Ultimately, the Circuit Court dismissed Mr Doyle’s claim for damages.

High Court

In Mr Doyle’s appeal against the order of the Circuit Court, Ms Donovan conceded liability.

Mr Justice Simons said the case was “unusual” in that Mr Doyle sought aggravated damages “to mark the court’s disapproval” of how the defence was conducted. Mr Doyle submitted that the plea to the effect that he had deliberately caused the collision involved “an imputation of dishonesty and criminality” and had “blackened his name”.

In support of the claim for aggravated damages, Counsel for Mr Doyle relied on Swaine v Commissioners of Public Works [2003] IESC 30 and Conway v Irish National Teachers Organisation [1991] 2 I.R. 305 (at 317) which described the jurisdiction to award aggravated damages as including the “conduct of the wrongdoer and/or his representatives in the defence of the claim of the wronged plaintiff, up to and including the trial of the action”.

Mr Justice Simons said this was not an appropriate case to make an award of aggravated damages for the following reasons:

  1. Having regard to the Civil Liability and Courts Act 2004, criminal prosecution will follow if it is established that a defendant has made an assertion or allegation which is “false” or “misleading”. Therefore, it would not usually be “necessary or appropriate for the Court to impose an additional sanction” such as awarding aggravated damages.
  2. Considering the conduct of the defence “in the round”, and it was relevant that the allegation of deliberately causing the accident was not put to Mr Doyle in cross-examination, nor did Ms Donovan stand over this allegation when she was cross-examined. Moreover, Ms Donovan conceded liability in the appeal.
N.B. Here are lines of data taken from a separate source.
-- ==== Sys2Proof/Safety.lean ====
section
/-! DEFINITION. The terms that claims use: quiescence and the end of a run (spec/70_reset_and_hazards.md R214), the
size bounds of the streams (spec/30_encoding.md R68), and the invariant of the block. -/

namespace Sys2Proof.Machine

/-- A port is quiescent when `rx` and `tx` are both empty (R214). -/
def Port.quiescent (p : Port) : Bool := p.rx.isEmpty && p.tx.isEmpty

/-- The move is a push or a pull on port `k`. -/
def HostMove.isOn (k : Nat) : HostMove → Bool
  | .push j _ => j == k
  | .pull j => j == k
  | .reset => false

/-- The host plans no more pushes and pulls on port `k`. DESIGN CHOICE (log entry 18): R214 does not say whether a
host that still plans a reset has stopped; here a planned reset does not count, so it has. -/
def State.hostDone (s : State) (k : Nat) : Bool := s.moves.all fun m => !m.isOn k

/-- A run of the host on port `k` has ended well: the host has nothing more to do there (`hostDone`, log
entry 18), the port is quiescent and `READY` (R214). -/
def State.endedWell (s : State) (k : Nat) : Bool :=
  match s.port? k with
  | none => false
  | some p => s.hostDone k && p.quiescent && p.mode == .ready

/-- A run of the host on port `k` has ended badly: the port is `HALTED`, or the host stopped (`hostDone`, log
entry 18) with a frame unfinished or a response untaken (R214); a reset still planned may yet lift either. -/
def State.endedBadly (s : State) (k : Nat) : Bool :=
  match s.port? k with
  | none => false
  | some p => p.mode == .halted || (s.hostDone k && !p.quiescent)

/-- `push` is enabled on the port (R32). -/
def Port.pushEnabled (p : Port) : Bool := p.mode == .ready && p.tx.isEmpty

/-- `pull` is enabled on the port (R32). -/
def Port.pullEnabled (p : Port) : Bool := !p.tx.isEmpty

/-- A run of `n` steps, stopping at the first fault or refusal. -/
def steps : (n : Nat) → State → StepResult
  | 0, s => .next s
  | n + 1, s =>
    match step s with
    | .next t => steps n t
    | .fault r => .fault r
    | .refused r => .refused r

/-- The moves of a host that pushes a frame on port `k`, first bit first. -/
def pushFrame (k : Nat) (frame : BitString) : List HostMove := frame.map (.push k)

/-- The moves of a host that takes `n` response bits from port `k`. -/
def pullBits (k n : Nat) : List HostMove := List.replicate n (.pull k)

/-- The moves of one whole transaction on port `k`: the request frame pushed, then as many bits pulled as the
response has (spec/70_reset_and_hazards.md R203). -/
def transactionMoves (c : Config) (k : Nat) (i : Instr) : List HostMove :=
  pushFrame k (encode c i) ++ pullBits k (encodeResponse c (answer c i)).length

/-- The length of the longest request frame and of the longest response frame. At the default parameters it is the
`PARS` request and the `REND` response of `CAP_BITS` characters (R68); 72 bits are those of `VEQL` and of `ERR`. -/
def longestFrame (c : Config) : Nat := max 72 (8 + c.lenW + c.capBits * c.cpW)

/-- What holds of every port at every moment between steps: the bits in `rx` are an incomplete frame (R67), no
request bit is held while a response waits or the port is halted (R32, R179), and both buffers stay within the
longest frame (R24, R68). -/
def Port.Inv (c : Config) (p : Port) : Prop :=
  parse c p.rx = .incomplete ∧ (p.tx ≠ [] → p.rx = []) ∧ (p.mode = .halted → p.rx = []) ∧
    p.rx.length < longestFrame c ∧ p.tx.length ≤ longestFrame c

/-- The invariant of the block: a legal configuration, `NPORTS` ports, each as above. -/
def State.Inv (s : State) : Prop :=
  s.cfg.wf = true ∧ s.ports.length = s.cfg.nPorts ∧ ∀ p ∈ s.ports, p.Inv s.cfg

end Sys2Proof.Machine
end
Considering Mr Doyle’s argument that the allegation continued to blacken his name since it was not removed from the pleadings, and that Ms Donovan and her insurer were benefitting from the privilege attached to legal proceedings under the Defamation Act 2009; Mr Justice Simons said this argument was “too much”, that there was a public interest in this provision, and this was counterbalanced by other legislative provisions (such as those under the Civil Liability and Courts Act 2004).
  3. Reliance on the jurisdiction to award aggravated damages to sanction litigation misconduct would give rise to an asymmetry as between plaintiffs and defendants because the measure could only be used as against a defendant.
  4. Courts can show their disapproval of the conduct of litigation by making an appropriate costs order.
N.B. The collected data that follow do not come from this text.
/-- A response that is no success is an `ERR` frame: a status and two numbers (R66). -/
theorem length_encodeResponse_of_status_ne {c : Config} {r : Response} (h : r.status ≠ 0x00) :
    (encodeResponse c r).length = 72 := by
  cases r with
  | error f => simp
  | okBits _ | okText _ | okNone => exact absurd rfl h

theorem exists_encodeResponse_of_transact {c : Config} {frame response : BitString} {mode : Mode}
    (h : transact c frame = some (mode, response)) : ∃ r, response = encodeResponse c r := by
  rcases transact_eq_some h with ⟨_, -, -, hr⟩ | ⟨_, _, -, -, hr⟩
  · exact ⟨_, hr⟩
  · exact ⟨_, hr⟩

/-- Settles O27, by cases on what the step did to the port: only a push that decides its frame fills an empty `tx`, and
what it places there is a response frame. -/
theorem placedResponsesHaveListedStatus : Obligations.PlacedResponsesHaveListedStatus := by
  intro s t k p q h hp hq hempty hfull
  rcases step_port_cases h hp hq with rfl | ⟨_, _, -, -, -, ⟨-, rfl⟩ | ⟨mode, response, hx, rfl⟩⟩ |
    ⟨_, _, _, -, ht, -⟩ | ⟨-, rfl⟩
  · exact absurd hempty hfull
  · exact absurd rfl hfull
  · obtain ⟨r, rfl⟩ := exists_encodeResponse_of_transact hx
    simp only [uint_take_encodeResponse]
    exact ⟨le_length_encodeResponse s.cfg r, status_mem_listed r, length_encodeResponse_of_status_ne⟩
  · exact nomatch hempty.symm.trans ht
  · exact absurd rfl hfull

end Sys2Proof.Proofs
end

section
/-! The statements of reset and hazards (spec/70_reset_and_hazards.md): reset as a step and the transaction after it
(R200 to R202), the waiting block (R205), the bound on a response (R212), and how a run on a port ends (R214). -/

namespace Sys2Proof.Proofs
open Sys2Proof Sys2Proof.Machine

/-! ## Reset -/

/-- The reset move makes every port idle and is consumed (R200). -/
theorem step_reset {s : State} {ms : List HostMove} (hm : s.moves = .reset :: ms) :
    step s = .next { s with moves := ms, ports := List.replicate s.ports.length Port.idle } := by
  rw [← List.map_const']
  exact step_move hm

/-- Settles O31: reset leaves the port idle, whatever it was, and from there the transaction is that of O28. -/
theorem resetThenTransactionFromAnyState : Obligations.ResetThenTransactionFromAnyState := by
  intro s k i ms hc hwf hk hm
  obtain ⟨-, hrun⟩ := transactionAnswersAndLeavesNoTrace
    { s with moves := transactionMoves s.cfg k i ++ ms, ports := List.replicate s.ports.length Port.idle }
    k i ms hc hwf (List.getElem?_replicate_of_lt hk) rfl
  rw [Nat.add_comm, steps_one_next (step_reset hm)]
  exact ⟨_, hrun, rfl, rfl, rfl⟩

/-- Settles O20: reset is the step `step_reset`; a port that leaves the halt changes its mode, which by O23 only an
illegal frame on a `READY` port or reset can bring about. -/
theorem resetReadiesEveryPort : Obligations.ResetReadiesEveryPort := by
  refine ⟨fun s ms hm => step_reset hm, fun s t k p q h hp hq hhalted hready => ?_⟩
  have hne : p.mode ≠ q.mode := by simp [hhalted, hready]
  rcases modeChangesOnlyByIllegalFrameOrReset s t k p q h hp hq hne with ⟨hr, -⟩ | ⟨-, -, hreset⟩
  · exact nomatch hhalted.symm.trans hr
  · exact hreset

/-! ## Waiting and answering -/

/-- Settles O22: with no move planned a step is idle. -/
theorem blockWaitsForHost : Obligations.BlockWaitsForHost := fun _ => step_idle

/-- Settles O26: a decided frame has a response by `transact`, which the push that decides it places, and no response
frame is empty. -/
theorem requestAnsweredInSameStep : Obligations.RequestAnsweredInSameStep := by
  intro s k b ms p hm hp hready ht hdecided
  cases hx : transact s.cfg (p.rx ++ [b]) with
  | none => exact absurd (transact_eq_none_iff.mp hx) hdecided
  | some outcome =>
    obtain ⟨mode, response⟩ := outcome
    obtain ⟨r, rfl⟩ := exists_encodeResponse_of_transact hx
    exact ⟨_, _, (step_move hm).trans (hostPush_transact hp hready ht hx), ports_set_self hp, rfl,
      encodeResponse_ne_nil s.cfg r⟩

/-! ## The end of a run -/

theorem hostDone_iff {s : State} {k : Nat} : s.hostDone k = true ↔ ∀ m ∈ s.moves, m.isOn k = false := by
  simp [State.hostDone]

theorem quiescent_iff {p : Port} : p.quiescent = true ↔ p.rx = [] ∧ p.tx = [] := by
  simp [Port.quiescent]

/-- A run has ended well on a port that is idle and to which the host has no more to say. -/
theorem endedWell_iff {s : State} {k : Nat} :
    s.endedWell k = true ↔ s.ports[k]? = some Port.idle ∧ ∀ m ∈ s.moves, m.isOn k = false := by
  unfold State.endedWell
  rw [port?_eq]
  cases s.ports[k]? with
  | none => simp
  | some p =>
    obtain ⟨mode, rx, tx⟩ := p
    simp only [Bool.and_eq_true, hostDone_iff, quiescent_iff, beq_iff_eq, Option.some.injEq, Port.idle, Port.mk.injEq]
    tauto

/-- A run has ended badly on a port that is halted, or that the host left while `rx` or `tx` holds bits. -/
theorem endedBadly_iff {s : State} {k : Nat} {p : Port} (hp : s.ports[k]? = some p) :
    s.endedBadly k = true ↔
      p.mode = .halted ∨ ((∀ m ∈ s.moves, m.isOn k = false) ∧ (p.rx ≠ [] ∨ p.tx ≠ [])) := by
  have hbusy : (!p.quiescent) = true ↔ p.rx ≠ [] ∨ p.tx ≠ [] := by
    rw [Bool.not_eq_true', Bool.eq_false_iff, ne_eq, quiescent_iff, not_and_or]
  simp only [State.endedBadly, port?_eq, hp, Bool.or_eq_true, Bool.and_eq_true, beq_iff_eq, hostDone_iff, hbusy]

/-- Settles O35: by O29 the transactions leave the port as idle as they found it and the host with no moves; the bad
ends are those of `endedBadly_iff`; and an idle port is none of them. -/
theorem wholeTransactionsEndWell : Obligations.WholeTransactionsEndWell := by
  refine ⟨fun s k is hc hwf hp hm => ?_, fun s k p hp => (endedBadly_iff hp).mpr, fun s k ⟨hwell, hbadly⟩ => ?_⟩
  · obtain ⟨t, hrun, -, hports, hmoves, -⟩ :=
      responsesLeaveInRequestOrder s k is [] hc hwf hp (hm.trans (List.append_nil _).symm)
    refine ⟨t, hm ▸ hrun, endedWell_iff.mpr ⟨hports ▸ hp, ?_⟩⟩
    rw [hmoves]
    exact List.forall_mem_nil _
  · obtain ⟨hidle, -⟩ := endedWell_iff.mp hwell
    rcases (endedBadly_iff hidle).mp hbadly with hhalted | ⟨-, hrx | htx⟩
    · exact nomatch hhalted
    · exact hrx rfl
    · exact htx rfl

end Sys2Proof.Proofs
end

section
/-! What is not enabled is no step (spec/10_state.md R32; spec/93_implementation_defined.md U13): the model's refusals
and its fault on a port number that does not exist (log entries 3 and 9). -/

namespace Sys2Proof.Proofs
open Sys2Proof Sys2Proof.Machine

/-- Settles O18: each step is the host's move on the same ports, and the laws of push and pull give its refusal or
fault. -/
theorem disabledMovesAreNoSteps : Obligations.DisabledMovesAreNoSteps := by
  intro s k ms
  refine ⟨fun b p hm hp hdisabled => ?pushDisabled, fun p hm hp hempty => ?pullEmpty,
    fun b hm hp => ?pushNoPort, fun hm hp => ?pullNoPort⟩ <;> rw [step_move hm]
  case pushDisabled => exact hostPush_refused hp hdisabled
  case pullEmpty => exact hostPull_refused hp hempty
  case pushNoPort => exact hostPush_fault hp
  case pullNoPort => exact hostPull_fault hp

end Sys2Proof.Proofs
end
On his final point, Mr Justice Simons explained that costs are typically measured on a “party and party” basis and that costs allowed may be less than those actually incurred. However, Courts have the discretion to order or direct that costs are adjudicated on a “legal practitioner and client” basis under Order 99, rule 10(3) RSC (which to some extent mirrors the previous concept of “solicitor and client” costs).

Stating that the award of aggravated damages based on litigation misconduct alone should be reserved to exceptional cases, Mr Justice Simons said that the award of costs on the “legal practitioner and client” basis would be sufficient sanction for any litigation misconduct.

Entirely unsubstantiated allegation

Mr Justice Simons said it was “most regrettable” that Ms Donovan and her insurer “chose to make the entirely unsubstantiated allegation” that Mr Doyle had deliberately caused the accident, but that “much of the sting” of that allegation was “…removed by the fact that the plea was not pursued at the hearing before the Circuit Court and, ultimately, liability was conceded in its entirety before the High Court”.

Allowing the appeal against the decision of the Circuit Court, Mr Justice Simons made an order directing Ms Donovan to pay Mr Doyle €25,000 for general damages and €397 for special damages.

On the question of costs, Mr Justice Simons said he would hear further submissions on whether an award of costs should be made against Ms Donovan on a “legal practitioner and client” basis pursuant to Order 99, rule 10(3) (as amended).